EXERCISE BRIEF
Your result should be the lines holding the word "Config", copied from the entries below.

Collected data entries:
-- ==== Sys2Proof/Syntax.lean ====
section
/-! DEFINITION. The instruction type: one constructor per row of spec/opcode_table.json
(30_encoding.md R101). Operand fields are the variable bits of the row. -/

namespace Sys2Proof

/-- The operation selector of a request (10_state.md R20, 30_encoding.md R91). -/
inductive Op where
  | read
  | write
  deriving DecidableEq, Repr

/-- The nine encodings the engine and its client sequences produce (30_encoding.md R101). -/
inductive Instr where
  /-- `READ`: the request `Read(addr)`. `data` is part of the request record and is ignored
  (30_encoding.md R91, 43_operations.md R183). -/
  | read (addr data : Word)
  /-- `WRITE`: the request `Write(addr, data)` (43_operations.md R190). -/
  | write (addr data : Word)
  /-- `CMD.READ`: the read command word at 0x260, fields `KEEP`, `ADDR_B13`, `ADDR_LO`
  (41_command_encoder.md R141). -/
  | cmdRead (keep : BitVec Config.keepWidth) (b13 : BitVec 1) (lo : BitVec Config.lowWidth)
  /-- `CMD.WREN`: the write-enable command word at 0x260 (41_command_encoder.md R142). -/
  | cmdWren (keep : BitVec Config.keepWidth)
  /-- `CMD.WRITE`: the write command word at 0x260 (41_command_encoder.md R143). -/
  | cmdWrite (keep : BitVec Config.keepWidth) (b13 : BitVec 1) (lo : BitVec Config.lowWidth)
  /-- `AH.RD`: the address-high word of a Read at 0x26C, fields `KEEP`, `BYTE`
  (40_address_splitter.md R124, R126). -/
  | ahRd (keep : BitVec Config.ahKeepWidth) (byte : BitVec Config.ahByteWidth)
  /-- `AH.WR`: the address-high word of a Write at 0x26C (40_address_splitter.md R125, R126). -/
  | ahWr (keep : BitVec Config.ahKeepWidth) (byte : BitVec Config.ahByteWidth)
  /-- `UNLOCK1`: the first raw word of the unlock sequence (44_client_sequences.md R221). -/
  | unlock1
  /-- `UNLOCK2`: the second raw word of the unlock sequence (44_client_sequences.md R221). -/
  | unlock2
  deriving DecidableEq, Repr

end Sys2Proof
end

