-- ==== Sys2Proof/Machine/Core.lean ====
section
/-! DEFINITION. The machine behind the host's interface. -/

def Sys2Proof.core : Host.Core :=
  { State := Sys2Proof.Machine.State, Fault := Sys2Proof.Machine.Fault,
    Refusal := Sys2Proof.Machine.Refusal, step := Sys2Proof.Machine.step,
    reset := Sys2Proof.Machine.State.reset }
end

ANSWER TO THIS EXERCISE
  | cmdRead (keep : BitVec Config.keepWidth) (b13 : BitVec 1) (lo : BitVec Config.lowWidth)
  | cmdWren (keep : BitVec Config.keepWidth)
  | cmdWrite (keep : BitVec Config.keepWidth) (b13 : BitVec 1) (lo : BitVec Config.lowWidth)
  | ahRd (keep : BitVec Config.ahKeepWidth) (byte : BitVec Config.ahByteWidth)
  | ahWr (keep : BitVec Config.ahKeepWidth) (byte : BitVec Config.ahByteWidth)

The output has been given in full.